Ask SleepBetter: Repetitive Tasks Robbing Me Of Sleep
Have you wondered about something related to sleep, but just can’t find the answer? Lots of people do, and that’s why we created Ask SleepBetter. You can ask your own question on the SleepBetter Facebook Page, or by using our Ask SleepBetter contact form. We will try to answer as many questions as possible, but we are not able to answer queries about physical issues or medicinal issues. Those should be addressed face-to-face with a physician.
Today’s question is about a mind that won’t shut down:
“After doing a repetitive action like something in a video game or a new job like stacking boxes, I will enter a sort of loop when I go to bed and replay something similar over and over again in a sleep like state.”
-Brett (via email)
This is not an unusual question. In fact, not being able to shut down one’s brain for sleep is probably the most common question we receive.

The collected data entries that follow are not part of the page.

-- ==== Sys2Proof/Certificates/Slice0/Obligations.lean ====
section
/-! DEFINITION. The statements for the provers, each def Obligations.<Name> : Prop. In the statements about a request,
State.Asks says which frame the TFL takes, Part.asked is the part its owner finds, Part.replyTo the response, and
State.Becomes that exec answers a next state whose part is the one given, in every field but the recomputed lamps
(Safety.lean). -/

open Sys2Proof Sys2Proof.Machine

/-! ## The machine -/

/-- The step of a state whose queue has command c in front is c run on the state with the queue's rest (95). -/
def Obligations.StepRunsFrontCommand : Prop :=
  ∀ (c : Instr) (s : State), step { s with pending := c :: s.pending } = exec c s

/-- An empty queue: a millisecond passes, and nothing of the part changes but monotonic time. The millisecond that
completes a second is left to the row that takes it (the model's choice, logs 2 and 3). -/
def Obligations.IdleStepPassesAMillisecond : Prop :=
  ∀ s : State, s.pending = [] →
    ((s.part.mono + 1) % 1000 ≠ 0 → ∃ q, step s = .next ⟨{ s.part with mono := s.part.mono + 1 }, q⟩)
    ∧ ((s.part.mono + 1) % 1000 = 0 →
      ∃ c q, step s = .next ⟨s.part, c :: q⟩ ∧ c = if s.part.tickNext then .minuteTick else .monotonicSecond)

/-- Every command completes on every state, none touches the queue of commands, and every step answers a next state (95:
each step is whole). -/
def Obligations.EveryCommandCompletes : Prop :=
  (∀ (c : Instr) (s : State), ∃ t, exec c s = .next t ∧ t.pending = s.pending) ∧ ∀ s : State, s.Safe

/-- The values of the power-on table (R199), as the part has them at reset; POWER_ON in any state gives the same part,
the strap as read (R200). The level of the strap at reset is the model's choice (log 23). -/
def Obligations.PowerOnState : Prop :=
  (∀ (high : Bool) (s : State),
    exec (.powerOn high) s = .next { s with part := { State.reset.part with strapHigh := high } }) ∧
  let p := State.reset.part
  State.reset.pending = [] ∧ p.mono = 0
    ∧ p.link.rx = .hunt false false ∧ p.link.inbound = [] ∧ p.link.reports = [] ∧ p.link.waiters = []
    ∧ p.link.overrunBit = false ∧ p.link.lossEpisode = false ∧ p.link.watch = .watching 40000
    ∧ p.link.counters = ⟨0, 0, 0, 0, 0, 0, 0, 0, 0, 0, 0⟩
    ∧ (∀ t, p.terminal t = if t = 1 then ⟨.office, true, true⟩ else ⟨.none, false, false⟩)
    ∧ p.tfl.passTable = [] ∧ p.tfl.tracking = []
    ∧ (∀ c, (p.chan c).state = .off ∧ (p.chan c).map = [] ∧ (p.chan c).modules = [] ∧ (p.chan c).queue = []
        ∧ (p.chan c).misses = 0 ∧ (p.chan c).bounces = 0 ∧ (p.chan c).recoveries = 0 ∧ (p.chan c).strangers = 0
        ∧ (p.chan c).muted = 0 ∧ (p.chan c).history = [] ∧ (p.chan c).nextIdent = none)
    ∧ p.rows = [] ∧ p.keys = [] ∧ (∀ n, p.slotEntry n = ⟨.A, 1, 0, .disabled, 0⟩)
    ∧ (∀ g z r, r ≠ .none → (p.group g).permits z r = true) ∧ p.holdSeq = .idle
    ∧ p.auths = [] ∧ p.ctxs = [] ∧ p.waitQ = [] ∧ p.dropBin = [] ∧ p.filters = [] ∧ p.dupCounts = []
    ∧ p.clock.set = false ∧ p.zone = .staffed ∧ p.schedule = [] ∧ p.rentals = [] ∧ p.due = []
    ∧ p.alt.entries = [] ∧ p.alt.notices = [] ∧ (∀ i, p.alt.flags.getLsbD i = decide (i = 14))
    ∧ p.alt.enableStaffed = 0#16 ∧ p.alt.enableUnstaffed = 0#16 ∧ p.alt.lineEnable = false ∧ p.lineDriven = false
    ∧ p.cen.state = .idle ∧ p.cen.counts = ⟨0, 0, 0, 0, 0, 0, 0⟩ ∧ p.cen.list = [] ∧ p.cen.nextStart = none
    ∧ p.lmp.images = [] ∧ p.lmp.overrides = [] ∧ p.lmp.blank = false ∧ p.lmp.test = none
    ∧ p.policy = ⟨29, 60, 4, 60, 240, 60, 30, 500, 3, 40, 0, false⟩

/-! ## Invariants that every step keeps -/

/-- Every step keeps three invariants: no list of the part goes past its capacity (R26, R39, R72, R130, R159, R176, R178);
no lamp is left to recompute between steps (R138; the recomputation at the end of the step is the model's choice, log 9); and
the records are sound (Safety.lean): tables rise, keys, rental numbers, alert entries and waiting owners are distinct, the Due
List holds the OPEN records in order, their tiers and the zone are those of the present minute, rows stand for the STANDARD
slots and the Module Table for the Module Map, the clock and the policy keep their ranges (R4, R5, R91, R95, R97, R103, R155,
R180, R184, R193). -/
def Obligations.EveryStepKeepsTheInvariants : Prop :=
  ∀ s t : State, step s = .next t →
    (s.part.Bounded → t.part.Bounded) ∧ (s.part.Settled → t.part.Settled) ∧ (s.part.Sound → t.part.Sound)

/-- At reset no list is over its capacity, no lamp is left to recompute, and the records are sound. -/
def Obligations.ResetKeepsTheInvariants : Prop :=
  State.reset.part.Bounded ∧ State.reset.part.Settled ∧ State.reset.part.Sound

/-- Until the next POWER_ON, no step takes monotonic time back (R83) and none writes the strap as read (R200). -/
def Obligations.TimeAndStrapHoldUntilPowerOn : Prop :=
  ∀ s t : State, (∀ high, s.pending.head? ≠ some (.powerOn high)) → step s = .next t →
    s.part.mono ≤ t.part.mono ∧ t.part.strapHigh = s.part.strapHigh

As with any sleep problem, it’s best to discuss this with your family doctor. There are a number of medical issues that can cause insomnia and it’s good to rule them out first.
In the absence of a physical problem, we do have a few suggestions for individuals who are tired at bedtime but can’t stop worrying or find that their mind races in bed:
- Avoid stimulating activities right before bed: TV and video games stimulate your brain and wake it up. Additionally, screens like flat panel TVs, smartphones, computers, and tablets emit a type of blue light that tells your brain it’s time to be awake. Expecting to go to sleep after all of that is asking a lot. If you like playing video games in the evening, try turning them off at least a half hour before it’s time to turn in for the night.
- Institute a bedtime routine: It’s been shown among the elderly and among younger children that doing the same thing before bed every night improves sleep, and it’s a good practice for the rest of us as well. Try including a number of calming things in your bedtime routine, like a warm (not hot) bath, listening to cal music, and/or reading a calm book (the paper kind).
- Purchase a white noise machine: These devices make “white noise” sounds that range from a babbling brook, to croaking frogs, to something that sounds like a vacuum cleaner. Whichever noise you prefer, the idea is that you focus on listening to the repetitive sounds and the “repetitive loop” in your brain.
- Learn basic meditation techniques: Learning deep breathing and some basic techniques to focus your mind can be very helpful. Check out this article for some tips that anyone can put into practice.
If none of that helps, and you get stuck in your repetitive loop again, then try getting out of bed and doing something else for 15 to 20 minutes. Reading calm book or magazine (the paper kind) is one of the best things you can do to get your mind off of things.